Start of Material provided

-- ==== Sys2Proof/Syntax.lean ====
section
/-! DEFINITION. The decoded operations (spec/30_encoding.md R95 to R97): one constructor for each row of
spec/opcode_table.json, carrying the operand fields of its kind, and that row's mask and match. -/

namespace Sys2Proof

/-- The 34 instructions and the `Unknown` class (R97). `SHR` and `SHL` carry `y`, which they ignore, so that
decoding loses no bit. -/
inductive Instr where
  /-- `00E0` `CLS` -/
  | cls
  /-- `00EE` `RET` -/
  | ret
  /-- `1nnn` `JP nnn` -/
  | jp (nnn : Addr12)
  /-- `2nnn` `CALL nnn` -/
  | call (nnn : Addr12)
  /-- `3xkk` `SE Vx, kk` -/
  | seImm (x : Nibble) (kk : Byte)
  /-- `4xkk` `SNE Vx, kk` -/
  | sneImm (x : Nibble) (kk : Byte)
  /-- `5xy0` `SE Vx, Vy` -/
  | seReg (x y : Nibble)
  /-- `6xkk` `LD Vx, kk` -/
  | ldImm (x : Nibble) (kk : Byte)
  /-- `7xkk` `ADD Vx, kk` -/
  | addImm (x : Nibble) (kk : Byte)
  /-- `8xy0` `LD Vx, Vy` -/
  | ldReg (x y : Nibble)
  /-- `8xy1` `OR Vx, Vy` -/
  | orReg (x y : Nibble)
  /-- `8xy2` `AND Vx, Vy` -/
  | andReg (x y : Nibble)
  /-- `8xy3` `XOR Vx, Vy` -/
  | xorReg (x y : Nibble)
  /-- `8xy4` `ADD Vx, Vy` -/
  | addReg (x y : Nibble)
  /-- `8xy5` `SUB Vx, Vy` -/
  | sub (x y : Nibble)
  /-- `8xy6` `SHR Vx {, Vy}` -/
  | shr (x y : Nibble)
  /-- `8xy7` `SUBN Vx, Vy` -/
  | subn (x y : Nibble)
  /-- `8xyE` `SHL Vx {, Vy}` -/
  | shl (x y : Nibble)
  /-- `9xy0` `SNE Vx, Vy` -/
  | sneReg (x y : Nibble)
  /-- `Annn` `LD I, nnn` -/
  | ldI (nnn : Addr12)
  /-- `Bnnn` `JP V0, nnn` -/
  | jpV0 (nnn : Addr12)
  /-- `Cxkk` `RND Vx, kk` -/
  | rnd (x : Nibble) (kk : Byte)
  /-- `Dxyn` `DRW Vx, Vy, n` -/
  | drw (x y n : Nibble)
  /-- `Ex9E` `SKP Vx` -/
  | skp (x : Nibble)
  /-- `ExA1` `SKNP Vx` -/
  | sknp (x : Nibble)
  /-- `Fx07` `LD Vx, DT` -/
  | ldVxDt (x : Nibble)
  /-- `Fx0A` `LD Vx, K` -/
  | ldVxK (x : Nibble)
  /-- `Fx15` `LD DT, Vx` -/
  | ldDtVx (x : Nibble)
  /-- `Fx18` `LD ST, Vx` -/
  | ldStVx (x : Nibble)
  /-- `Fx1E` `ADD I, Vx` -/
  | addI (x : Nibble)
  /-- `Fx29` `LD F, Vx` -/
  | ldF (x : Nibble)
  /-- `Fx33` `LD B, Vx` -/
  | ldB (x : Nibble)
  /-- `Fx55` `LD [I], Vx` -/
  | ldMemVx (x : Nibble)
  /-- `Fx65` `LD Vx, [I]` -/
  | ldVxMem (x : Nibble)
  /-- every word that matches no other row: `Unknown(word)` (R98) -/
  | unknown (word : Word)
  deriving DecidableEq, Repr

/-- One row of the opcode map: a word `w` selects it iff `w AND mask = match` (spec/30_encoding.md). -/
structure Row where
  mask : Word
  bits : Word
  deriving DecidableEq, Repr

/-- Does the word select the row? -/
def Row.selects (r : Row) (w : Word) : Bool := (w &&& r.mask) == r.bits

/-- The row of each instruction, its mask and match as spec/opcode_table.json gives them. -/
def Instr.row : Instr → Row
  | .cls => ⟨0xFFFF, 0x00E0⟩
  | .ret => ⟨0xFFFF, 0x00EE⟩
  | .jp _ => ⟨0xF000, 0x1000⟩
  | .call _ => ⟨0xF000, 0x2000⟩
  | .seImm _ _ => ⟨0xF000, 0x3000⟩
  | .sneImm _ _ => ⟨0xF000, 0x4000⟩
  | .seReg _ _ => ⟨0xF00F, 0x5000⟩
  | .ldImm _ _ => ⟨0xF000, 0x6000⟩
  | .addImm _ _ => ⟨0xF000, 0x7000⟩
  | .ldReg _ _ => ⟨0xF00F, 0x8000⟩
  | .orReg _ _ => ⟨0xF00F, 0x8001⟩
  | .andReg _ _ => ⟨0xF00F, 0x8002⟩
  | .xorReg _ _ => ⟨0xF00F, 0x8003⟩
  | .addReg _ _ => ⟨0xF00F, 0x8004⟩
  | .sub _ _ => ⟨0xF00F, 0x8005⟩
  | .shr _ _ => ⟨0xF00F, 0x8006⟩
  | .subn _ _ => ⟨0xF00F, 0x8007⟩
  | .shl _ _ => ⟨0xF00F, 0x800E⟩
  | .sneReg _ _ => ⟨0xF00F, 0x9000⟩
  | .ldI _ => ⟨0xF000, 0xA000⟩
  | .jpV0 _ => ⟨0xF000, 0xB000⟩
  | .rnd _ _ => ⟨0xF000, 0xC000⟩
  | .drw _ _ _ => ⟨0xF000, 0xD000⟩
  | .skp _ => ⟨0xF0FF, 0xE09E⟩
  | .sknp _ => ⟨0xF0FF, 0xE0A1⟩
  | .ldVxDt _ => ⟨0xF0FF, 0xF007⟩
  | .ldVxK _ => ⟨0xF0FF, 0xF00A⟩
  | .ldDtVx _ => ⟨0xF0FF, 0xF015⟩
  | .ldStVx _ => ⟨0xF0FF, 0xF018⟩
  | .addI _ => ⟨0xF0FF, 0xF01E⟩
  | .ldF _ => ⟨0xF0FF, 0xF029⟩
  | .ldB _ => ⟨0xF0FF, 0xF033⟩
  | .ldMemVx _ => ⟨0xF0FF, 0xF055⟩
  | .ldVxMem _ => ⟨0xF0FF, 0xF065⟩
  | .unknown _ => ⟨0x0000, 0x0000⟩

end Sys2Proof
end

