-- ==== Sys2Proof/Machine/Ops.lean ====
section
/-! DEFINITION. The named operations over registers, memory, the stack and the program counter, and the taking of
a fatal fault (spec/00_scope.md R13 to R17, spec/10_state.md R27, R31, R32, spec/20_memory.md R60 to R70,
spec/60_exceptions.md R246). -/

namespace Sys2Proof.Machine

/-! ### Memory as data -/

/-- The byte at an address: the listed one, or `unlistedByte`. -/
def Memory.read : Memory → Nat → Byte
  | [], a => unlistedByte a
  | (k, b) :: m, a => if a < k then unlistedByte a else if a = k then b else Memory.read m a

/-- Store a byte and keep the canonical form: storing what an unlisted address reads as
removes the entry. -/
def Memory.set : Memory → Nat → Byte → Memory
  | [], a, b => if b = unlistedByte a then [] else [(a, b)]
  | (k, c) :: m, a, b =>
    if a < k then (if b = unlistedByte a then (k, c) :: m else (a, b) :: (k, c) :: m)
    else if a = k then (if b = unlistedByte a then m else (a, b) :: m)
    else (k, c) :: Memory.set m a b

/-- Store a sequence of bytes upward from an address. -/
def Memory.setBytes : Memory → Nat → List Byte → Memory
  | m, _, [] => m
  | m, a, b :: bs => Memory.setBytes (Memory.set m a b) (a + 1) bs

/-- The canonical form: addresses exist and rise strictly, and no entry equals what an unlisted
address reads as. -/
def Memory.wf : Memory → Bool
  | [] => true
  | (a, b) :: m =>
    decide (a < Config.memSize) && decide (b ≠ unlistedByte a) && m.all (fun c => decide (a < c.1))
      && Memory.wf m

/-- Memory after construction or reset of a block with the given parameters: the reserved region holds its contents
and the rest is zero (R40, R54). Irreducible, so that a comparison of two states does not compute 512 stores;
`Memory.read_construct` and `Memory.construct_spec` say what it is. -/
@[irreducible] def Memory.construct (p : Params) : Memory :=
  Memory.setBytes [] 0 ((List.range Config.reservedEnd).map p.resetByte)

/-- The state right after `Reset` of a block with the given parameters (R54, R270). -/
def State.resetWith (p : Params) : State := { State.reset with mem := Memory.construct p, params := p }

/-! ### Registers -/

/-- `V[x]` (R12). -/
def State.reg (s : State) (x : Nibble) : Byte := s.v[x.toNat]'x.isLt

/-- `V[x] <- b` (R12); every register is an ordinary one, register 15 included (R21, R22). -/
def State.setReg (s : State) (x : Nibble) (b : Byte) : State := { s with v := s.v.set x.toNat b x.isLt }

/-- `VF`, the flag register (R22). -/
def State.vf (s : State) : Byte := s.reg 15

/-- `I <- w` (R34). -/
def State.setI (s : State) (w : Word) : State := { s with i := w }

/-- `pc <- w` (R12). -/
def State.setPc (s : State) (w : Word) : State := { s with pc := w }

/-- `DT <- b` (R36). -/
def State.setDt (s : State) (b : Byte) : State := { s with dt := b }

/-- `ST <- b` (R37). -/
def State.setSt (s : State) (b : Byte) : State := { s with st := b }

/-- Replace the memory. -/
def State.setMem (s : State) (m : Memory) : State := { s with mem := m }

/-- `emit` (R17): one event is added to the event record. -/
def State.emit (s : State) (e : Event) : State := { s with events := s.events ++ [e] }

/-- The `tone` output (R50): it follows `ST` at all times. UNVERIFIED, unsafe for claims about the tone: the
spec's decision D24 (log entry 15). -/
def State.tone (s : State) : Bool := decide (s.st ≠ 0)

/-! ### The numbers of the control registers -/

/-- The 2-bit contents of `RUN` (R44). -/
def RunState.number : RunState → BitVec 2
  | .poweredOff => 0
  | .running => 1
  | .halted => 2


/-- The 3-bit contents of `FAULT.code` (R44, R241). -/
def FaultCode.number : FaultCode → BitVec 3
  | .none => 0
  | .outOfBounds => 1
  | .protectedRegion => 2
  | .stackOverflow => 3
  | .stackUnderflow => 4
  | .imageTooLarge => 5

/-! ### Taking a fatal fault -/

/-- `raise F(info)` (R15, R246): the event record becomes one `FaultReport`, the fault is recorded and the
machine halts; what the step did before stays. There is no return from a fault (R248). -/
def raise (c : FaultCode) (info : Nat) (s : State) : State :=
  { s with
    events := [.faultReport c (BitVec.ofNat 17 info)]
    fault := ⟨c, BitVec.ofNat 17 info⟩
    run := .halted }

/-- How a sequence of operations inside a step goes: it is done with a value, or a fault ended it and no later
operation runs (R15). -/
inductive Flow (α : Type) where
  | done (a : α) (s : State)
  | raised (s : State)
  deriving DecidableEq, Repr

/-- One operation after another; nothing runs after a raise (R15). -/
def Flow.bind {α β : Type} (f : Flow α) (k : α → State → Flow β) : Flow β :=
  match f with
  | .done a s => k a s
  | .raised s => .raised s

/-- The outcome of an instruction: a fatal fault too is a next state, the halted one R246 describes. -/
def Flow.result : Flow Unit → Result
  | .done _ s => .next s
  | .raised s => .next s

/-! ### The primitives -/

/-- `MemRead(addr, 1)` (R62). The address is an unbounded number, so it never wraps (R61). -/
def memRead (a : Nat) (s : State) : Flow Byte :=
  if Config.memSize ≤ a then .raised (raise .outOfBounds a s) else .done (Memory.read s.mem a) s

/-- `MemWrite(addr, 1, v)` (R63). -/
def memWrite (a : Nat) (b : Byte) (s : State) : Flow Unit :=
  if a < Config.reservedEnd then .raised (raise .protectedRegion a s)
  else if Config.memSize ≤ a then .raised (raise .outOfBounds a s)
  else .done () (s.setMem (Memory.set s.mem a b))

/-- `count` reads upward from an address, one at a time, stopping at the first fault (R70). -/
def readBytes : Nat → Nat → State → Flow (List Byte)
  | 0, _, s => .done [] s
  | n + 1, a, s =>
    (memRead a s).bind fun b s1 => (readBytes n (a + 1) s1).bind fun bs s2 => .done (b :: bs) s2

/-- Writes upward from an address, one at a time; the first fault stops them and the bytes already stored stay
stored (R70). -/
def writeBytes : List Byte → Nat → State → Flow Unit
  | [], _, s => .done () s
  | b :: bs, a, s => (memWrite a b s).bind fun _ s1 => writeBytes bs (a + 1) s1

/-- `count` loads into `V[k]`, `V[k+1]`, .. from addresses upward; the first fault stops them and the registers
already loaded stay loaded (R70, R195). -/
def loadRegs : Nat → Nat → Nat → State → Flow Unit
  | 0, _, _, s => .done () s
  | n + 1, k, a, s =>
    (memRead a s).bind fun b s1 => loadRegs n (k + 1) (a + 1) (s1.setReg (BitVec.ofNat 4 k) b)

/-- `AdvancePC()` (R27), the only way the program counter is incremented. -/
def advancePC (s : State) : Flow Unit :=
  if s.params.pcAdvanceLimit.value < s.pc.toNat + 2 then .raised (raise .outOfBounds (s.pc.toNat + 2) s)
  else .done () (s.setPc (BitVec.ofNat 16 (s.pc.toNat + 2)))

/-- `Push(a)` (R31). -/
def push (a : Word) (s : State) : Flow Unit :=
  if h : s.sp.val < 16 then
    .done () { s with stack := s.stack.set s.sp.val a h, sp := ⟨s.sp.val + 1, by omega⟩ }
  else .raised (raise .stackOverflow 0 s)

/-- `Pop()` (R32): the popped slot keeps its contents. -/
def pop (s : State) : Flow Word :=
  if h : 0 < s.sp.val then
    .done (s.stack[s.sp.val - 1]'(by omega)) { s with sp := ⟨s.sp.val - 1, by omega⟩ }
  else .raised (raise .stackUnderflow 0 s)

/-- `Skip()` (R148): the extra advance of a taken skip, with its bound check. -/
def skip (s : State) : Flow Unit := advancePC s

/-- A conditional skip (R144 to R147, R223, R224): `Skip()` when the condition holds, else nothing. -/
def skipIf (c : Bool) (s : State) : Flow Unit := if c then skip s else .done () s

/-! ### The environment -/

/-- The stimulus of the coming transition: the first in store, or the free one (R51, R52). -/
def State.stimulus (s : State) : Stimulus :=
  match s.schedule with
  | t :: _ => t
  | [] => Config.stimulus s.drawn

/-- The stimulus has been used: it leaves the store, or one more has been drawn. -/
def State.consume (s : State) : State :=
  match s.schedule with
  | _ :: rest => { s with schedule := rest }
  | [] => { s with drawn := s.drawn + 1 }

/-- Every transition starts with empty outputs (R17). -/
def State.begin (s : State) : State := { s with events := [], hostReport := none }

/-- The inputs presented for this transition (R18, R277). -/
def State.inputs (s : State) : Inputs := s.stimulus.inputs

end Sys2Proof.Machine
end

End of Material provided

What you have to do -
Of all the entries above, repeat only the lines from the line that has "def Flow.result : Flow Unit → Result" to the line that has "def push (a", both lines included, exactly.

Written reply -
def Flow.result : Flow Unit → Result
  | .done _ s => .next s
  | .raised s => .next s

/-! ### The primitives -/

/-- `MemRead(addr, 1)` (R62). The address is an unbounded number, so it never wraps (R61). -/
def memRead (a : Nat) (s : State) : Flow Byte :=
  if Config.memSize ≤ a then .raised (raise .outOfBounds a s) else .done (Memory.read s.mem a) s

/-- `MemWrite(addr, 1, v)` (R63). -/
def memWrite (a : Nat) (b : Byte) (s : State) : Flow Unit :=
  if a < Config.reservedEnd then .raised (raise .protectedRegion a s)
  else if Config.memSize ≤ a then .raised (raise .outOfBounds a s)
  else .done () (s.setMem (Memory.set s.mem a b))

/-- `count` reads upward from an address, one at a time, stopping at the first fault (R70). -/
def readBytes : Nat → Nat → State → Flow (List Byte)
  | 0, _, s => .done [] s
  | n + 1, a, s =>
    (memRead a s).bind fun b s1 => (readBytes n (a + 1) s1).bind fun bs s2 => .done (b :: bs) s2

/-- Writes upward from an address, one at a time; the first fault stops them and the bytes already stored stay
stored (R70). -/
def writeBytes : List Byte → Nat → State → Flow Unit
  | [], _, s => .done () s
  | b :: bs, a, s => (memWrite a b s).bind fun _ s1 => writeBytes bs (a + 1) s1

/-- `count` loads into `V[k]`, `V[k+1]`, .. from addresses upward; the first fault stops them and the registers
already loaded stay loaded (R70, R195). -/
def loadRegs : Nat → Nat → Nat → State → Flow Unit
  | 0, _, _, s => .done () s
  | n + 1, k, a, s =>
    (memRead a s).bind fun b s1 => loadRegs n (k + 1) (a + 1) (s1.setReg (BitVec.ofNat 4 k) b)

/-- `AdvancePC()` (R27), the only way the program counter is incremented. -/
def advancePC (s : State) : Flow Unit :=
  if s.params.pcAdvanceLimit.value < s.pc.toNat + 2 then .raised (raise .outOfBounds (s.pc.toNat + 2) s)
  else .done () (s.setPc (BitVec.ofNat 16 (s.pc.toNat + 2)))

/-- `Push(a)` (R31). -/
def push (a : Word) (s : State) : Flow Unit :=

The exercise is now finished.